-- ==== Sys2Proof/Machine/State.lean ====
section
/-!
DEFINITION. The state of the core, the reasons a step can stop, and the state after reset.
-/

namespace Sys2Proof.Machine

/-- Why a step stops. The core has no traps (60_exceptions.md R232): its errors are next states. -/
inductive Fault where
  /-- Raised by a move of the core, or by `RUN` while BUSY, in a state whose FSM names a position that its operation's
  pseudocode does not have (entry 13). No rule gives such a state an effect and no run from reset reaches one.
  Safe. -/
  | noSuchPosition
  deriving DecidableEq, Repr

/-- Why a step is refused. -/
inductive Refusal where
  /-- Raised by an arm of `exec` for an instruction that has no meaning yet; no arm of this model raises it. Safe. -/
  | notModelled (mnemonic : String)
  deriving DecidableEq, Repr

/-- Everything the spec gives the core (10_state.md), its parameters, and the model's own fields `inputs`,
`reads`, `free` (entries 2, 3, 11). -/
structure State where
  /-- The parameters of this machine (00_scope.md section 4); no step changes them. -/
  params : Params
  /-- CMD: the byte of the most recent START; reads as 0 (R21, entry 8). -/
  cmd : Byte
  /-- STATUS (R22). -/
  status : Half
  /-- ROM to BLK (10_state.md section 3). -/
  operands : Operands
  /-- RTA to MACOUT (10_state.md section 4). -/
  results : Results
  /-- L (R41). -/
  latch : Latch
  /-- FSM (R44). -/
  fsm : Fsm
  /-- The pending-result buffer (R47). -/
  pending : Pending
  /-- The MAC engine's working state (R46). -/
  work : MacWork
  /-- The trace (R146), POWER (R45) and the answers to come (R145). -/
  bus : Bus
  /-- The model's own: host accesses and core moves still to come. -/
  inputs : List Input
  /-- The model's own: the values host reads returned, oldest first. -/
  reads : List Word
  /-- The model's own: how many unspecified values have been drawn. -/
  free : Nat
  deriving DecidableEq, Repr

/-- The core right after reset (70_reset_and_hazards.md R250): every register 0, FSM idle, POWER 0, the pending
buffer empty, no bus event. The latch and the MAC engine's working state are unspecified there: zero is a DESIGN
CHOICE (entry 2). The parameters are the spec's defaults (entry 6); no input is placed (entry 3). -/
def State.reset : State :=
  { params := .default
    cmd := 0x00
    status := 0x0000
    operands := .zero
    results := .zero
    latch := .zero
    fsm := .idle
    pending := .empty
    work := .zero
    bus := { trace := [], power := false, presence := [], bytes := [] }
    inputs := []
    reads := []
    free := 0 }

end Sys2Proof.Machine
end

## TASK OBJECTIVE:
Go through the listing above and return each line that includes the word "free".

## SOLVED PROBLEM:
`reads`, `free` (entries 2, 3, 11). -/
  free : Nat
    free := 0 }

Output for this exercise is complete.